• What is expected:
Below are records; count the lines that contain "ErrCode" and give only the total.

• Exercise materials:
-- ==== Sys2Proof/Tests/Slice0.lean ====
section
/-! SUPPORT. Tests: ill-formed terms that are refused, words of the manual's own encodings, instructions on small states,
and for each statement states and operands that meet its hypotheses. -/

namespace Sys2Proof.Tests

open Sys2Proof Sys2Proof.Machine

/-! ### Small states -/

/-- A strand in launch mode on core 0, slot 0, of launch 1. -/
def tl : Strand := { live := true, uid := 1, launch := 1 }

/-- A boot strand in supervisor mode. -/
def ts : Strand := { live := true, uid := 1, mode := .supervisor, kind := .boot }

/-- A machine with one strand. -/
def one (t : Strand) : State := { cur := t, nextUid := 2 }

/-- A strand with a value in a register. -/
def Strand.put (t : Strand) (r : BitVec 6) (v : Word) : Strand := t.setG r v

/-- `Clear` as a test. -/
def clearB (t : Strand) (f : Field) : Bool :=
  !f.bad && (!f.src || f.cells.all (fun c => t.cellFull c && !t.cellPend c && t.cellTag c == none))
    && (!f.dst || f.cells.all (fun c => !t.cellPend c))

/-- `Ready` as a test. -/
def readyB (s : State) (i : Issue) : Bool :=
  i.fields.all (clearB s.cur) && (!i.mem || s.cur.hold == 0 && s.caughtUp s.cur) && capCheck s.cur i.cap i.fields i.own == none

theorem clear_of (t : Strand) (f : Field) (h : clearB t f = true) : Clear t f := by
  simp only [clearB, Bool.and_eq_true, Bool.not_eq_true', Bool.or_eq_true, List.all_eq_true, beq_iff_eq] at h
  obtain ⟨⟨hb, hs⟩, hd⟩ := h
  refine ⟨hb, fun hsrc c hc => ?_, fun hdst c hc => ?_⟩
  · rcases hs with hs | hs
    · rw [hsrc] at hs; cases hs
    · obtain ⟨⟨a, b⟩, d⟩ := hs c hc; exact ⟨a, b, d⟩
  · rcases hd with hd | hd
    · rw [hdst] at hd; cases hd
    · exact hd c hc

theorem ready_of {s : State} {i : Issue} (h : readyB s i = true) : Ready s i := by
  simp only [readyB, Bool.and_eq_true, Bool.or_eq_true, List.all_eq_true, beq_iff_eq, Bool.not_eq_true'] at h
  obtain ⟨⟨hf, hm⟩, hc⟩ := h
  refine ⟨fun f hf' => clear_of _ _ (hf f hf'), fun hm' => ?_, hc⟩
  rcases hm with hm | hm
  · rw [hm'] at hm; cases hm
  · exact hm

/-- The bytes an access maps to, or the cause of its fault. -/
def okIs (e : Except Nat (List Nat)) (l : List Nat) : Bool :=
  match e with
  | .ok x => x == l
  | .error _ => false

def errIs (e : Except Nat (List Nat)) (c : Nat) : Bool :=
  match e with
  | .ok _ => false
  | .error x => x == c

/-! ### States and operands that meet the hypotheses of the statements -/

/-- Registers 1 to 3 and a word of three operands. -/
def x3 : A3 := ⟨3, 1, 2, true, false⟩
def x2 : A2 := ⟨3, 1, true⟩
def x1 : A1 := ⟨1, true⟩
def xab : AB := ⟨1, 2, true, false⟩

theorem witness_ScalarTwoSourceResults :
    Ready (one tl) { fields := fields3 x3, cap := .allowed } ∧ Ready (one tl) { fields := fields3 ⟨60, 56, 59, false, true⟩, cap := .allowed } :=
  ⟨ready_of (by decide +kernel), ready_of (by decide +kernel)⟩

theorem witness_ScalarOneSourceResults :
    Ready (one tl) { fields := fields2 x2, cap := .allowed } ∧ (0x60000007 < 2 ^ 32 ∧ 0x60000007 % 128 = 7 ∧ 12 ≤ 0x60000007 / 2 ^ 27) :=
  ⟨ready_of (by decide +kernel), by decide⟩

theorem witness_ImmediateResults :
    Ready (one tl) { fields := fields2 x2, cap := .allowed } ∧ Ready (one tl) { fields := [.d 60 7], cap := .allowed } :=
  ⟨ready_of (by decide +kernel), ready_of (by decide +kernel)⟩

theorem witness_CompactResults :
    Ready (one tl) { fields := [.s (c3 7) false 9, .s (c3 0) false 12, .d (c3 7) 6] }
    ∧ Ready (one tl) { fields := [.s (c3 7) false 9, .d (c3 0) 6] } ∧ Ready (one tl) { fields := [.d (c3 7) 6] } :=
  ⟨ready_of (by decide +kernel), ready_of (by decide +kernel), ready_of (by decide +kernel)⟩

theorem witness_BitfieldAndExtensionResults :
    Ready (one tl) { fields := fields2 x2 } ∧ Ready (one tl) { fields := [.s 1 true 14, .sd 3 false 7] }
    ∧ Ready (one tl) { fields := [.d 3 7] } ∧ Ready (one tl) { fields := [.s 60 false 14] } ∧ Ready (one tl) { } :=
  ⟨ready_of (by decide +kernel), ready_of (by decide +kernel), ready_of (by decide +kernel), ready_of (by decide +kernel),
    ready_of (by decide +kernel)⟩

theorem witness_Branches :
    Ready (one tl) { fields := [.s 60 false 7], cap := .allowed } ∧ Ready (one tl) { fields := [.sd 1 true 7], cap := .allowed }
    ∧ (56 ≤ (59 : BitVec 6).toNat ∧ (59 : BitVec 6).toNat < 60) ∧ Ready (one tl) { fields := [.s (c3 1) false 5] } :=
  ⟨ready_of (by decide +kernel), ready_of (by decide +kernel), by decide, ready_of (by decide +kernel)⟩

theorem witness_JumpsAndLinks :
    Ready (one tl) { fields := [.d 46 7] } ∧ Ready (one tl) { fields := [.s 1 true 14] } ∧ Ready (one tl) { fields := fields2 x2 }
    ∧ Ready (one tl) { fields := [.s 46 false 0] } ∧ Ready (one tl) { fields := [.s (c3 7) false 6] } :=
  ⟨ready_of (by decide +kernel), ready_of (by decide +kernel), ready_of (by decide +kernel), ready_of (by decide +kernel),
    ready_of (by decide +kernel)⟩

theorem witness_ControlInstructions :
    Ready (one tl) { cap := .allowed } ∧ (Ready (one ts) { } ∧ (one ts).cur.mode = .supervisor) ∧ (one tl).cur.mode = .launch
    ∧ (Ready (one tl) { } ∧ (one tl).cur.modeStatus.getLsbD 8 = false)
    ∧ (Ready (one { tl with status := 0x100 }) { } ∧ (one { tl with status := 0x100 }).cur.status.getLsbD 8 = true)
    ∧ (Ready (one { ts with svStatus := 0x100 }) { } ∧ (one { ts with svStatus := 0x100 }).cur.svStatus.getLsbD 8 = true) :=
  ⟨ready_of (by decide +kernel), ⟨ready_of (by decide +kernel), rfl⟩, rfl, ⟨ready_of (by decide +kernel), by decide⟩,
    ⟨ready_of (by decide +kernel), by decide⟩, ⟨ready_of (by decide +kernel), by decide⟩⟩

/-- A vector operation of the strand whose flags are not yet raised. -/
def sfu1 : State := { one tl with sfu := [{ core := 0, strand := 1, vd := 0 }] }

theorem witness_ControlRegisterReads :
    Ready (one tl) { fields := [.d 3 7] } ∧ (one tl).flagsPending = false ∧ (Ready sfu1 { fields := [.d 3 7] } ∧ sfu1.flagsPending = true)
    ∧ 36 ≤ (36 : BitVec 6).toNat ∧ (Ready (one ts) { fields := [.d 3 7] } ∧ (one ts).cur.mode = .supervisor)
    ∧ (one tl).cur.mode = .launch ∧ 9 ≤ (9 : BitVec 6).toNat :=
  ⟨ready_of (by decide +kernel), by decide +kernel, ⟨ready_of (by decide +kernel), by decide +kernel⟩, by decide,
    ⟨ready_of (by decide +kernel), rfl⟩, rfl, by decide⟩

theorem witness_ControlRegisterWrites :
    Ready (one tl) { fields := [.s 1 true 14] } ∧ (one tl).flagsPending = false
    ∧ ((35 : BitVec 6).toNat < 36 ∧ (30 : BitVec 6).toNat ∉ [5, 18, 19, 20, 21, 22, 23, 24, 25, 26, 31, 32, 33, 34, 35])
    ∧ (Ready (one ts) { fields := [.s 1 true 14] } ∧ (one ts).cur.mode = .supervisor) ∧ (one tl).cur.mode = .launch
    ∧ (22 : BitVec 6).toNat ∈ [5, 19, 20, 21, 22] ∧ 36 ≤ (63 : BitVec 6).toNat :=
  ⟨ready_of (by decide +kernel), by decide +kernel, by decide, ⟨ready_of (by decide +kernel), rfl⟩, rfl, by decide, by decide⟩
...
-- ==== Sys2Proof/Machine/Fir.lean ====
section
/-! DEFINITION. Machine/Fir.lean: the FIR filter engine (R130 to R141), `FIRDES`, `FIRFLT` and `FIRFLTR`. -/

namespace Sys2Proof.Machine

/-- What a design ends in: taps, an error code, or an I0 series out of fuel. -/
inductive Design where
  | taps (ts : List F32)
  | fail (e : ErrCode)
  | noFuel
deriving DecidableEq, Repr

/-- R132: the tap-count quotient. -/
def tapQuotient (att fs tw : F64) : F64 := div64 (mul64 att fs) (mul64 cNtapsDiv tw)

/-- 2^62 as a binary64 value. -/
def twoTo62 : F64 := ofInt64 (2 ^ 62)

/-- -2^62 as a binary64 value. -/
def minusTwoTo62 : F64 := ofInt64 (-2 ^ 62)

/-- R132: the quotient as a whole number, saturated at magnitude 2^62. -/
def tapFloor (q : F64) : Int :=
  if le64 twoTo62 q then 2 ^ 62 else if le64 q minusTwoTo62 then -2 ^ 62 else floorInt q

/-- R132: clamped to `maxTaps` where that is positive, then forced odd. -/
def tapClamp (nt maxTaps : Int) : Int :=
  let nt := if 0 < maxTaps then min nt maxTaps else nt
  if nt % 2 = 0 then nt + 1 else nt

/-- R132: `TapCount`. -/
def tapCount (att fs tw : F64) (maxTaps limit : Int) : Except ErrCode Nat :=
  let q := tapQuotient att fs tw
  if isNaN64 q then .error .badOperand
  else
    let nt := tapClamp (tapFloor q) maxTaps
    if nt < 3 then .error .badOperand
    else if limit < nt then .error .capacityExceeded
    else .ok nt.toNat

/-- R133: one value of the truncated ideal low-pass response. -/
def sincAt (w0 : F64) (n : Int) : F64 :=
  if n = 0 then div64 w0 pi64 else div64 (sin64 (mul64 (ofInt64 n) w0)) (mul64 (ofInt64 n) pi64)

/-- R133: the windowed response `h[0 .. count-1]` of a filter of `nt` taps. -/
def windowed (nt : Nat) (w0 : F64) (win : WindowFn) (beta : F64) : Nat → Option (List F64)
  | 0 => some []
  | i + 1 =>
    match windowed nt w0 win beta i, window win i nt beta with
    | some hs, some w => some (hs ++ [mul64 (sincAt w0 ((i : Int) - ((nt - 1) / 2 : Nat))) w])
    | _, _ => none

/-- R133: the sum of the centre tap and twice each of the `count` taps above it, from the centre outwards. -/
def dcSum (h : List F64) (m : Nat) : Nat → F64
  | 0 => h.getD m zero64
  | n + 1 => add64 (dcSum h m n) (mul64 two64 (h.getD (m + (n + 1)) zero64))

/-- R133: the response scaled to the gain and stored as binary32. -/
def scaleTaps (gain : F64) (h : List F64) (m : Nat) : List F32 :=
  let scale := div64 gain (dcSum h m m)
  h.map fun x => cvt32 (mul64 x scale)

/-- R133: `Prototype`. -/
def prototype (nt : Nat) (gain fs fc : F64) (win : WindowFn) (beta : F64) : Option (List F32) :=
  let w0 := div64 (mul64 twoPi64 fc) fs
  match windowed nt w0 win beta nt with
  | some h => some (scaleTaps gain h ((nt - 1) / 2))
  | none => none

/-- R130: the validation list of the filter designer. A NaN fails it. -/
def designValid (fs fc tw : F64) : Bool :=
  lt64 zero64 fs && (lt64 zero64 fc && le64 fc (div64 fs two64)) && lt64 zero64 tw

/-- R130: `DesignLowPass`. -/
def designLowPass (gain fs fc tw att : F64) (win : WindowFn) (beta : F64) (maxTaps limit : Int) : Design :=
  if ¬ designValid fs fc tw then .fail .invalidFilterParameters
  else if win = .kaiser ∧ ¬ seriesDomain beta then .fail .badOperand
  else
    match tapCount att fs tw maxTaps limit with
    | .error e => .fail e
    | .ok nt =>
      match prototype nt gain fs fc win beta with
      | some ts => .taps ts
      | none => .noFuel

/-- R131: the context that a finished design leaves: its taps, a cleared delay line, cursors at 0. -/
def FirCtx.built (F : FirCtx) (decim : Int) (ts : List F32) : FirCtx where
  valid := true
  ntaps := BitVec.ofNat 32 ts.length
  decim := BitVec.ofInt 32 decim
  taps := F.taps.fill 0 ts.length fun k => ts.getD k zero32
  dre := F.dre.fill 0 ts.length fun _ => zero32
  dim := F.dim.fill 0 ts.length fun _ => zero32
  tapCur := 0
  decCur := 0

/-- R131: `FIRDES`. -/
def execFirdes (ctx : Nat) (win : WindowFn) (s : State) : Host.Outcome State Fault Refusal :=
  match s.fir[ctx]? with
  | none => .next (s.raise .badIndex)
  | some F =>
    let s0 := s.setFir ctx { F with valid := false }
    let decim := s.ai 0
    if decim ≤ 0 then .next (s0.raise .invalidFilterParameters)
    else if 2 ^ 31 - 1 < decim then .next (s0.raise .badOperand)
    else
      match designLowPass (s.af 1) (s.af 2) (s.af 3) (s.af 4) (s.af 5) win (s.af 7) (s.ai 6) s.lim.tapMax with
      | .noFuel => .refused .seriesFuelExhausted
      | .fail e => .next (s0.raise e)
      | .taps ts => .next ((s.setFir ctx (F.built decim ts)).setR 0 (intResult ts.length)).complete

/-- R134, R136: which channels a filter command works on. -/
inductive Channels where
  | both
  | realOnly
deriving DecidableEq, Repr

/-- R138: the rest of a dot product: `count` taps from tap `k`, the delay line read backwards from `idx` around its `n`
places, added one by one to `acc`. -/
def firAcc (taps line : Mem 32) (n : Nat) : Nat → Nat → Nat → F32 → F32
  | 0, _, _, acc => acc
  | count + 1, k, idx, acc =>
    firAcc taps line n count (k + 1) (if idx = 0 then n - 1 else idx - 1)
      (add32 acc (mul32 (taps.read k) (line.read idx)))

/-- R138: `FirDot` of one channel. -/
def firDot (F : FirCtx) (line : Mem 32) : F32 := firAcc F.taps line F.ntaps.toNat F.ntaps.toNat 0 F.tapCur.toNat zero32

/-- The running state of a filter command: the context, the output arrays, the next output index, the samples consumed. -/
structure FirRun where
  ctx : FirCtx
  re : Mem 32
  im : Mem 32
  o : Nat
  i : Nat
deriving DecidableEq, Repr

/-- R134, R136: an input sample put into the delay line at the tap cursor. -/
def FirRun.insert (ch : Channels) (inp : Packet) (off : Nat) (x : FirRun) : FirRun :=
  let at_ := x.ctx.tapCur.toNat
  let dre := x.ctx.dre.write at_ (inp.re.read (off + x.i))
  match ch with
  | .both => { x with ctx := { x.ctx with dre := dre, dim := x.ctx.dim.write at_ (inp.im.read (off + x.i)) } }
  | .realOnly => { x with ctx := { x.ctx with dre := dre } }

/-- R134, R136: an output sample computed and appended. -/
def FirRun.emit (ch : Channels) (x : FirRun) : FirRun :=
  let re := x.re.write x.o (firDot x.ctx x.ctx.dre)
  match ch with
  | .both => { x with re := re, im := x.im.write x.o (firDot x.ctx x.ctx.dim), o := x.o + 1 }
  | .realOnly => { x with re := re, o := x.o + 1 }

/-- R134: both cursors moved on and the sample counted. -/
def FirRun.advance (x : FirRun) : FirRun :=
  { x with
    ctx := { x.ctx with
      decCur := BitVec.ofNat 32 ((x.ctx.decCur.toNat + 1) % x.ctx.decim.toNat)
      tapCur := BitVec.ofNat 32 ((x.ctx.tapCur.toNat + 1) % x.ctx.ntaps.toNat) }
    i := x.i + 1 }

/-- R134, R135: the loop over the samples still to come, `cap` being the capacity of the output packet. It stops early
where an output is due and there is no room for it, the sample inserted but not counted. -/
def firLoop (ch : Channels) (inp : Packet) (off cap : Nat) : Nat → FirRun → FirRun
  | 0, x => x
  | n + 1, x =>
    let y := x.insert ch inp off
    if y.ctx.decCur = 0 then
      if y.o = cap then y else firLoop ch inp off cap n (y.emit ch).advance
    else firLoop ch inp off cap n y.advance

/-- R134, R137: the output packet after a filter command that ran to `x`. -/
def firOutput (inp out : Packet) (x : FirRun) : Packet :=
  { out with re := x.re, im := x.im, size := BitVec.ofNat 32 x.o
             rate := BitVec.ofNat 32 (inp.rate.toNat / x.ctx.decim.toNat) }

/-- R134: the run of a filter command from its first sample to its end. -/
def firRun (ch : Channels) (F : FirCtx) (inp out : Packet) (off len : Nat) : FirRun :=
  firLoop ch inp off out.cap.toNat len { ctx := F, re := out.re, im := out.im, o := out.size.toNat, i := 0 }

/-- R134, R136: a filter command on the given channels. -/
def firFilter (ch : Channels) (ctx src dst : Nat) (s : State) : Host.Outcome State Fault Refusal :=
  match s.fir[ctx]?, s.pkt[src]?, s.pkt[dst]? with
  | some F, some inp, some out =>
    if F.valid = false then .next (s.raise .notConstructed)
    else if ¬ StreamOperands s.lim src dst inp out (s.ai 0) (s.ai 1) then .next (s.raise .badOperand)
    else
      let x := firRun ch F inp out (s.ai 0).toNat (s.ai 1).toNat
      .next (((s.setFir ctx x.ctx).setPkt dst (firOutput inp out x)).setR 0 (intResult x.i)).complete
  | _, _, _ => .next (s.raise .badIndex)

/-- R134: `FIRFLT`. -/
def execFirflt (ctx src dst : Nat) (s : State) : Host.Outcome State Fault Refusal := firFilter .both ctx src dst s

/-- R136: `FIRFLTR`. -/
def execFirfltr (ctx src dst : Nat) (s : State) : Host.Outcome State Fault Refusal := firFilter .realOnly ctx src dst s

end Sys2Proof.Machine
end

• Task output:
2